All morning, I thought about what I had heard. I was a bit confused. I felt that God was trying to tell me something, but what exactly did it mean? Did it mean we were supposed to adopt two children this time? Or adopt one now, and go back sometime in the future to get another? I talked to my sister about it, who encouraged me to contact our social worker who was preparing our home study and ask her if she could extend our parameters to include siblings. That way, God was still in control of what happened: if we were supposed to get only one child, we would get a referral for one. If God wanted us to adopt siblings, our referral would be for two. Maybe our social worker already had our home study complete; we had already been waiting awhile. Maybe she was finished and it was too late to make changes. But as we were talking, I was filled with a sense of peace.
I called Gina, our social worker, and left her a message. When I hung up, I prayed that if this was really something we should consider, then God would show me. I then opened the Bible randomly to the book of Daniel and read, “Then was the secret revealed unto Daniel in a night vision……He (God) revealeth the deep and secret things: he knoweth what is in the darkness, and the light dwelleth with him. I thank thee, and praise thee, O thou God of my fathers, who hast given me wisdom and might, and hast made known unto me now what we desired of thee…….But there is a God in heaven that revealeth secrets, and maketh known…what shall be in the latter days. Thy dream, and the visions of thy head upon thy bed, are these; As for thee.....thy thoughts came into thy mind upon thy bed, what should come to pass hereafter: and he that revealeth secrets maketh known to thee what shall come to pass.”

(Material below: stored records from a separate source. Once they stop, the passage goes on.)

/-- The registers of the LNK block, in the order of the chapter. -/
def regsLNK : List RegRow := [
  ⟨0x0, 1, 0, 1, 0, false, none, false, 0x0, 0x0, 0x0, 0x0, 0x0, 0x0⟩,
  ⟨0x10, 1, 0, 1, 0, false, none, false, 0x0, 0x1FF, 0x0, 0x0, 0x0, 0x0⟩,
  ⟨0x14, 1, 0, 1, 0, false, none, false, 0x1FF, 0x0, 0x0, 0x0, 0x0, 0x1FE⟩,
  ⟨0x20, 1, 0, 1, 0, false, none, false, 0x0, 0x0, 0x0, 0x0, 0x0, 0x0⟩,
  ⟨0x24, 1, 0, 1, 0, false, none, false, 0x0, 0x0, 0x0, 0x0, 0x0, 0x0⟩,
  ⟨0x100, 12, 16, 1, 0, false, none, false, 0xFDFFFFFF, 0x0, 0x0, 0xFDFFFFFF, 0x0, 0x84C81448⟩,
  ⟨0x104, 12, 16, 1, 0, false, (some 0x100), false, 0x0, 0x0, 0x0, 0x0, 0x0, 0x84C81448⟩,
  ⟨0x108, 12, 16, 1, 0, false, none, false, 0x0, 0x0, 0x0, 0x0, 0x0, 0x0⟩,
  ⟨0x10C, 12, 16, 1, 0, false, none, false, 0x0, 0x0, 0x0, 0x0, 0x0, 0x0⟩,
  ⟨0x400, 12, 32, 8, 4, false, none, true, 0x7FFFFFFF, 0x0, 0x0, 0x0, 0xFFFFFFFF, 0x0⟩,
  ⟨0x1000, 18, 64, 1, 0, false, none, false, 0x0, 0x0, 0x0, 0x0, 0x0, 0x0⟩,
  ⟨0x1004, 18, 64, 1, 0, false, none, false, 0x0, 0x0, 0x0, 0x0, 0xFF03FF, 0x0⟩,
  ⟨0x1008, 18, 64, 1, 0, false, none, false, 0x0, 0x0, 0x0, 0x0, 0x0, 0x0⟩,
  ⟨0x100C, 18, 64, 1, 0, false, none, false, 0x0, 0x0, 0x0, 0x0, 0x0, 0x0⟩,
  ⟨0x1010, 18, 64, 9, 4, false, none, true, 0x7FFFFFFF, 0x0, 0x0, 0x0, 0xFFFFFFFF, 0x0⟩,
  ⟨0x1034, 18, 64, 1, 0, false, none, false, 0x0, 0x0, 0x0, 0x0, 0x0, 0x0⟩,
  ⟨0x1038, 18, 64, 1, 0, false, none, false, 0x0, 0x0, 0x0, 0x0, 0x0, 0x0⟩]

/-- The registers of the MBX block, in the order of the chapter. -/
def regsMBX : List RegRow := [
  ⟨0x0, 1, 0, 1, 0, false, none, false, 0x0, 0x0, 0x0, 0x0, 0x0, 0x0⟩,
  ⟨0x4, 1, 0, 1, 0, false, none, false, 0x0, 0x0, 0x0, 0x0, 0x0, 0xF000⟩,
  ⟨0x8, 1, 0, 1, 0, false, none, false, 0x0, 0xFF, 0x0, 0x0, 0x0, 0x0⟩,
  ⟨0xC, 1, 0, 1, 0, false, none, false, 0x0, 0x0, 0xFF, 0x0, 0x0, 0x0⟩,
  ⟨0x10, 1, 0, 1, 0, false, none, false, 0x80000000, 0x0, 0x0, 0x0, 0x0, 0x80000000⟩,
  ⟨0x20, 1, 0, 1, 0, false, none, false, 0x0, 0x1F, 0x0, 0x0, 0x0, 0x0⟩,
  ⟨0x24, 1, 0, 1, 0, false, none, false, 0x1F, 0x0, 0x0, 0x0, 0x0, 0x1E⟩,
  ⟨0x100, 9, 4, 1, 0, false, none, true, 0x7FFFFFFF, 0x0, 0x0, 0x0, 0xFFFFFFFF, 0x0⟩,
  ⟨0x1000, 4, 512, 128, 4, false, none, false, 0xFFFFFFFF, 0x0, 0x0, 0x0, 0x0, 0x0⟩,
  ⟨0x1C00, 2, 512, 128, 4, false, none, false, 0xFFFFFFFF, 0x0, 0x0, 0x0, 0x0, 0x0⟩,
  ⟨0x8000, 2, 512, 128, 4, true, none, false, 0xFFFFFFFF, 0x0, 0x0, 0x0, 0x0, 0x0⟩]

/-- The registers of the DMA block, in the order of the chapter. -/
def regsDMA : List RegRow := [
  ⟨0x0, 1, 0, 1, 0, false, none, false, 0x0, 0x0, 0x0, 0x0, 0x0, 0x0⟩,
  ⟨0x4, 1, 0, 1, 0, false, none, false, 0x0, 0xFFFF, 0x0, 0x0, 0x0, 0x0⟩,
  ⟨0x8, 1, 0, 1, 0, false, none, false, 0xFFFF, 0x0, 0x0, 0x0, 0x0, 0x0⟩,
  ⟨0x10, 1, 0, 1, 0, false, none, false, 0x0, 0x7, 0x0, 0x0, 0x0, 0x0⟩,
  ⟨0x14, 1, 0, 1, 0, false, none, false, 0x7, 0x0, 0x0, 0x0, 0x0, 0x7⟩,
  ⟨0x1000, 16, 64, 1, 0, false, none, false, 0xFFFFFFE0, 0x0, 0x0, 0x0, 0x0, 0x0⟩,
  ⟨0x1004, 16, 64, 1, 0, false, none, false, 0xFFF, 0x0, 0x0, 0x0, 0x0, 0x400⟩,
  ⟨0x1008, 16, 64, 1, 0, false, none, false, 0x1FF030F, 0x0, 0x0, 0x0, 0x0, 0x9⟩,
  ⟨0x100C, 16, 64, 1, 0, false, none, false, 0x0, 0x0, 0x0, 0x0, 0x0, 0x0⟩,
  ⟨0x1010, 16, 64, 1, 0, false, none, false, 0x0, 0x0, 0x0, 0x0, 0x0, 0x0⟩,
  ⟨0x1020, 16, 64, 5, 4, false, none, true, 0x7FFFFFFF, 0x0, 0x0, 0x0, 0xFFFFFFFF, 0x0⟩]

/-- The registers of the MEM block, in the order of the chapter. -/
def regsMEM : List RegRow := [
  ⟨0x0, 1, 0, 1, 0, false, none, false, 0x0, 0x0, 0x0, 0x0, 0x0, 0x0⟩,
  ⟨0x4, 1, 0, 1, 0, false, none, false, 0x0, 0x0, 0x0, 0x0, 0x0, 0x0⟩,
  ⟨0x8, 1, 0, 1, 0, false, none, false, 0x7, 0x0, 0x0, 0x7, 0x0, 0x0⟩,
  ⟨0xC, 1, 0, 1, 0, false, none, false, 0x7, 0x0, 0x0, 0x7, 0x0, 0x7⟩,
  ⟨0x10, 1, 0, 1, 0, false, (some 0x8), false, 0x0, 0x0, 0x0, 0x0, 0x0, 0x0⟩,
  ⟨0x14, 1, 0, 1, 0, false, (some 0xC), false, 0x0, 0x0, 0x0, 0x0, 0x0, 0x7⟩,
  ⟨0x20, 3, 4, 1, 0, false, none, false, 0x0, 0x0, 0x0, 0x0, 0xFFFFFFFF, 0x0⟩,
  ⟨0x40, 4, 4, 1, 0, false, none, false, 0xFFF, 0x0, 0x0, 0x0, 0x0, 0x0⟩,
  ⟨0x60, 1, 0, 1, 0, false, none, false, 0x7FFFFF, 0x0, 0x0, 0x0, 0x0, 0x0⟩,
  ⟨0x64, 1, 0, 1, 0, false, none, false, 0x0, 0x0, 0x0, 0x0, 0x0, 0x0⟩,
  ⟨0x80, 1, 0, 1, 0, false, none, false, 0x0, 0xFF, 0x0, 0x0, 0x0, 0x0⟩,
  ⟨0x84, 1, 0, 1, 0, false, none, false, 0xFF, 0x0, 0x0, 0x0, 0x0, 0xFD⟩,
  ⟨0x100, 10, 4, 1, 0, false, none, false, 0xFFFFFF, 0x0, 0x0, 0xFFFFFF, 0x0, 0xC10040⟩,
  ⟨0x140, 10, 4, 1, 0, false, (some 0x100), false, 0x0, 0x0, 0x0, 0x0, 0x0, 0xC10040⟩,
  ⟨0x180, 10, 4, 1, 0, false, none, false, 0x0, 0x0, 0x0, 0x0, 0xFFFF, 0x0⟩,
  ⟨0x200, 10, 16, 4, 4, false, none, true, 0x7FFFFFFF, 0x0, 0x0, 0x0, 0xFFFFFFFF, 0x0⟩,
  ⟨0x300, 4, 4, 1, 0, false, none, true, 0x7FFFFFFF, 0x0, 0x0, 0x0, 0xFFFFFFFF, 0x0⟩,
  ⟨0x400, 1, 0, 1, 0, false, none, false, 0xF000000F, 0x0, 0x0, 0x0, 0x0, 0x0⟩,
  ⟨0x404, 1, 0, 1, 0, false, none, false, 0x0, 0x0, 0x0, 0x0, 0x0, 0x0⟩,
  ⟨0x420, 1, 0, 1, 0, false, none, false, 0x0, 0x0, 0x0, 0x0, 0xFFFFFFFF, 0x0⟩,
  ⟨0x424, 1, 0, 1, 0, false, none, false, 0x0, 0x0, 0x0, 0x0, 0x0, 0x0⟩,
  ⟨0x8000, 1, 0, 1, 0, true, none, false, 0x4000000F, 0x0, 0x80000000, 0x0, 0x0, 0x0⟩,
  ⟨0x8004, 1, 0, 1, 0, true, none, false, 0xFFFFFFFF, 0x0, 0x0, 0x0, 0x0, 0x0⟩,
  ⟨0x8008, 1, 0, 1, 0, true, none, false, 0xFF, 0x0, 0x0, 0x0, 0x0, 0x0⟩,
  ⟨0x8010, 4, 4, 1, 0, true, none, false, 0xFFFFFFFF, 0x0, 0x0, 0x0, 0x0, 0x0⟩,
  ⟨0x8020, 1, 0, 1, 0, true, none, false, 0xFFFF, 0x0, 0x0, 0x0, 0x0, 0x0⟩,
  ⟨0x8040, 4, 4, 1, 0, true, none, false, 0xFFF, 0x0, 0x0, 0x0, 0x0, 0x0⟩]

/-- The registers of the MON block, in the order of the chapter. -/
def regsMON : List RegRow := [
  ⟨0x0, 1, 0, 1, 0, false, none, false, 0x0, 0x0, 0x0, 0x0, 0x0, 0x0⟩,
  ⟨0x4, 1, 0, 1, 0, false, none, false, 0xFF000000, 0x0, 0x0, 0xFF000000, 0x0, 0x40000000⟩,
  ⟨0x8, 1, 0, 1, 0, false, none, false, 0x8000FFFF, 0x0, 0x0, 0x8000FFFF, 0x0, 0x1000⟩,
  ⟨0xC, 1, 0, 1, 0, false, none, false, 0xFFFFFFFF, 0x0, 0x0, 0xFFFFFFFF, 0x0, 0x20009C40⟩,
  ⟨0x10, 1, 0, 1, 0, false, (some 0x4), false, 0x0, 0x0, 0x0, 0x0, 0x0, 0x40000000⟩,
  ⟨0x14, 1, 0, 1, 0, false, (some 0x8), false, 0x0, 0x0, 0x0, 0x0, 0x0, 0x1000⟩,
  ⟨0x18, 1, 0, 1, 0, false, (some 0xC), false, 0x0, 0x0, 0x0, 0x0, 0x0, 0x20009C40⟩,
  ⟨0x20, 1, 0, 1, 0, false, none, false, 0x0, 0xFF, 0x0, 0x0, 0x0, 0x0⟩,
  ⟨0x24, 1, 0, 1, 0, false, none, false, 0xFF, 0x0, 0x0, 0x0, 0x0, 0xBE⟩,
  ⟨0x40, 1, 0, 1, 0, false, none, false, 0xFFFFFFFF, 0x0, 0x0, 0x0, 0x0, 0x0⟩,
  ⟨0x44, 1, 0, 1, 0, false, none, false, 0xFFFFFFFF, 0x0, 0x0, 0x0, 0x0, 0x0⟩,
  ⟨0x48, 1, 0, 1, 0, false, none, false, 0x0, 0x0, 0x0, 0x0, 0x0, 0x0⟩,
  ⟨0x4C, 1, 0, 1, 0, false, none, false, 0x0, 0x0, 0x0, 0x0, 0x0, 0x0⟩,
  ⟨0x50, 1, 0, 1, 0, false, none, false, 0xFFFC0000, 0x0, 0x0, 0x0, 0x0, 0x300C0000⟩,
  ⟨0x54, 1, 0, 1, 0, false, none, false, 0xFFFFFFFF, 0x0, 0x0, 0x0, 0x0, 0x0⟩,
  ⟨0x58, 1, 0, 1, 0, false, none, false, 0x0, 0x0, 0x0, 0x0, 0x0, 0x0⟩,
  ⟨0x80, 8, 8, 1, 0, false, none, false, 0x0, 0x0, 0x0, 0x0, 0x0, 0x0⟩,
  ⟨0x84, 8, 8, 1, 0, false, none, false, 0x0, 0x0, 0x0, 0x0, 0x0, 0x0⟩,
  ⟨0x400, 64, 8, 1, 0, false, none, false, 0xFFFE0000, 0x0, 0x0, 0xFFFE0000, 0x0, 0x700C0000⟩,
  ⟨0x404, 64, 8, 1, 0, false, none, false, 0xFF00FFFF, 0x0, 0x0, 0xFF00FFFF, 0x0, 0x1000000⟩,
  ⟨0x600, 64, 8, 1, 0, false, (some 0x400), false, 0x0, 0x0, 0x0, 0x0, 0x0, 0x700C0000⟩,
  ⟨0x604, 64, 8, 1, 0, false, (some 0x404), false, 0x0, 0x0, 0x0, 0x0, 0x0, 0x1000000⟩,
  ⟨0x800, 8, 64, 1, 0, false, none, false, 0xF800FFFF, 0x0, 0x0, 0xF800FFFF, 0x0, 0xA0000000⟩,
  ⟨0x804, 8, 64, 6, 4, false, none, false, 0xFFFFFFFF, 0x0, 0x0, 0xFFFFFFFF, 0x0, 0x0⟩,
  ⟨0x820, 8, 64, 1, 0, false, (some 0x800), false, 0x0, 0x0, 0x0, 0x0, 0x0, 0xA0000000⟩,
  ⟨0x824, 8, 64, 6, 4, false, (some 0x804), false, 0x0, 0x0, 0x0, 0x0, 0x0, 0x0⟩,
  ⟨0xA00, 8, 4, 1, 0, false, none, false, 0xFFFFFFFF, 0x0, 0x0, 0xFFFFFFFF, 0x0, 0x100000⟩,
  ⟨0xA20, 8, 4, 1, 0, false, (some 0xA00), false, 0x0, 0x0, 0x0, 0x0, 0x0, 0x100000⟩,
  ⟨0xC00, 8, 128, 1, 0, false, none, false, 0x8000000F, 0x0, 0x0, 0x8000000F, 0x0, 0x0⟩,
  ⟨0xC04, 8, 128, 12, 4, false, none, false, 0xFFFFFFFF, 0x0, 0x0, 0xFFFFFFFF, 0x0, 0x0⟩,
  ⟨0xC40, 8, 128, 1, 0, false, (some 0xC00), false, 0x0, 0x0, 0x0, 0x0, 0x0, 0x0⟩,
  ⟨0xC44, 8, 128, 12, 4, false, (some 0xC04), false, 0x0, 0x0, 0x0, 0x0, 0x0, 0x0⟩,
  ⟨0x1000, 64, 16, 4, 4, false, none, false, 0x0, 0x0, 0x0, 0x0, 0x0, 0x0⟩,
  ⟨0x1400, 8, 4, 1, 0, false, none, false, 0x0, 0x0, 0x0, 0x0, 0x0, 0x0⟩,
  ⟨0x1420, 1, 0, 1, 0, false, none, false, 0x0, 0x0, 0x0, 0x0, 0x0, 0x0⟩,
  ⟨0x2000, 64, 4, 1, 0, false, none, false, 0xFFFF, 0x0, 0x0, 0xFFFF, 0x0, 0x100⟩,
  ⟨0x2100, 64, 4, 1, 0, false, (some 0x2000), false, 0x0, 0x0, 0x0, 0x0, 0x0, 0x100⟩,
  ⟨0x100, 7, 4, 1, 0, false, none, true, 0x7FFFFFFF, 0x0, 0x0, 0x0, 0xFFFFFFFF, 0x0⟩]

I had been in bed. I had been sleeping. Had I been dreaming when I heard the voice? Was it a vision? Later that evening, I received an e-mail back from Gina. Our home study was next on her list of things to be completed, and she would certainly approve us for siblings.
At this point, we don’t know for sure whether we’ll be bringing home one child or two. (Although we have a feeling it will be two!) Will we get a boy? A girl? Two boys? Two girls? One of each? Twins? Only God knows what is in store for us, but I have learned that it is best to trust Him no matter what. He knows exactly who we need and who needs us. And He’s right every time.